Social media is not going anywhere, and more individuals rely on it every year to connect and get information. While there seems to be new social media sites and apps every day, you should focus your efforts on those sites where your consumers spend their time.

Not sure which social media sites to target? Ask some of your current clients what sites they use. You might be surprised to find that your clients use Twitter or Facebook most frequently. If you represent businesses, the majority of your clients are likely on LinkedIn looking for information. Find the places your clients go and make sure you have a presence on those sites.

4. Blog posts

Nearly every year, various people proclaim that blogs are obsolete. They declared an end to blog posts when Twitter started, saying that people wanted quick, short content. And they declared the same with the rise of Vine, TikTok, and other video-sharing sites.

The fact remains, however, that blog posts are an effective way to drive traffic to your site. With a post, you can capture the niche topics and ideas that your clients are searching for, and direct them to your website.

You don’t need to post every day or even every week, but developing a consistent plan to post content about the topics your clients care about can help you build your brand and improve your website’s performance.

5. Paid advertising

A website and blog can help to capture those clients who search online organically, but if your market is competitive or your website is fairly new, you may need to pay to get your brand in front of the right consumers.

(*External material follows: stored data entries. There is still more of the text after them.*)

-- ==== Sys2Proof/Tests/Slice0.lean ====
section
/-! SUPPORT. Tests, each against a value the spec prints (file 95, or the rule named), and the witnesses: for every
statement with hypotheses, a state and operands that meet them together. -/

namespace Sys2Proof.Tests

open Sys2Proof Sys2Proof.Machine

/-! ### Helpers -/

/-- Whether a step answers a next state of which `f` holds. -/
def after (o : Host.Outcome State Fault Refusal) (f : State → Bool) : Bool :=
  match o with
  | .next t => f t
  | .fault _ => false
  | .refused _ => false

/-- A block in the middle of a command, on a transport that answers the bytes `ins` and then is silent. -/
def during (phase : Phase) (op : OpCode) (faddr : FrameAddr) (len idx : Len) (data : Byte) (ins : List Byte) : State :=
  { State.reset with
    phase := phase, lOp := op, faddr := faddr, lLen := len, idx := idx, lData := data
    link := .scripted (ins.map (fun b => ⟨b, false⟩)) }

/-- The same with a transport whose next answer is a failure. -/
def failing (phase : Phase) (op : OpCode) (faddr : FrameAddr) (len idx : Len) (data : Byte) : State :=
  { during phase op faddr len idx data [] with link := .scripted [⟨0x5A, true⟩] }

/-- An idle block with one command offered. -/
def offering (op : OpCode) (addr : HostAddr) (len : Len) (data : Byte) : State :=
  { State.reset with cmd := [⟨op, ⟨addr, len, data⟩⟩], link := .scripted [] }

/-- CHECK_EN = 0 (R7). -/
def unchecked (s : State) : State := { s with cfg := ⟨false, true⟩ }

/-- An idle machine whose chip has the given status register. -/
def withSr (sr : Byte) : State := { State.reset with chip := { Chip.initial with sr := sr } }

/-! ### Well-formedness: each check refuses an ill-formed term -/

theorem test_wf_read_too_long : (Instr.wireRead 0 (2 ^ 32)).wellFormed = false := by decide

theorem test_wf_read_id_too_long : (Instr.wireReadId 0 (2 ^ 32)).wellFormed = false := by decide

theorem test_wf_write_too_long : (Instr.wireWrite 0 (List.replicate (2 ^ 32) 0)).wellFormed = false := by
  simp only [Instr.wellFormed, Instr.lengthFits, List.length_replicate]
  decide

theorem test_wf_write_id_too_long : (Instr.wireWriteId 0 (List.replicate (2 ^ 32) 0)).wellFormed = false := by
  simp only [Instr.wellFormed, Instr.lengthFits, List.length_replicate]
  decide

/-! ### Decoding: words written out in the spec -/

/-- The command words of file 95, sections 2.1 and 3 (LEN_W = 32). -/
theorem test_decode_command_words :
    decode (.command 0x0000000000000000000) = .ok (.init ⟨0, 0, 0⟩) ∧
    decode (.command 0x0000000000012345AB1) = .ok (.writeByte ⟨0x12345, 0, 0xAB⟩) ∧
    decode (.command 0x00000004000000FC002) = .ok (.writeBuffer ⟨0xFC, 4, 0⟩) ∧
    decode (.command 0x0000000000012345003) = .ok (.readByte ⟨0x12345, 0, 0⟩) ∧
    decode (.command 0x00000006000002FA004) = .ok (.readBuffer ⟨0x2FA, 6, 0⟩) ∧
    decode (.command 0x0000000000000000005) = .ok (.getStatus ⟨0, 0, 0⟩) ∧
    decode (.command 0x0000000000000000006) = .ok (.getWip ⟨0, 0, 0⟩) ∧
    decode (.command 0x0000000000000000007) = .ok (.setWriteEnable ⟨0, 0, 0⟩) ∧
    decode (.command 0x0000000A00000005008) = .ok (.readIdPage ⟨5, 10, 0⟩) ∧
    decode (.command 0x0000000A00000005009) = .ok (.writeIdPage ⟨5, 10, 0⟩) ∧
    decode (.command 0x000000000000000000A) = .ok (.readLockStatus ⟨0, 0, 0⟩) ∧
    decode (.command 0x000000000000000000B) = .ok (.lockId ⟨0, 0, 0⟩) ∧
    decode (.command 0x000000000000000000C) = .ok (.writeDisable ⟨0, 0, 0⟩) ∧
    decode (.command 0x0000000000000000FFD) = .ok (.writeStatus ⟨0, 0, 0xFF⟩) := by
  decide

Pay-per-click (PPC) advertising can be a good way to get in front of legal consumers online. You can also pay to advertise on Facebook, Twitter, or LinkedIn, which allows you to select specific types of consumers in your area who should see your ad.

Tying these tools together

You need to pick the right mix of tools to market your firm. But no matter which tools you choose in your strategy, make sure that your voice and brand are consistent across all of them. For example, the images you use in your bios and on your site as well as your descriptions of your practice should match with each other. That way, if a consumer searches and sees you on a directory and later sees your firm on Facebook, they will recognize your brand and be more likely to connect with you.

By using the right legal marketing tools together, you can attract new business, build your brand, and set yourself up for a strong 2021.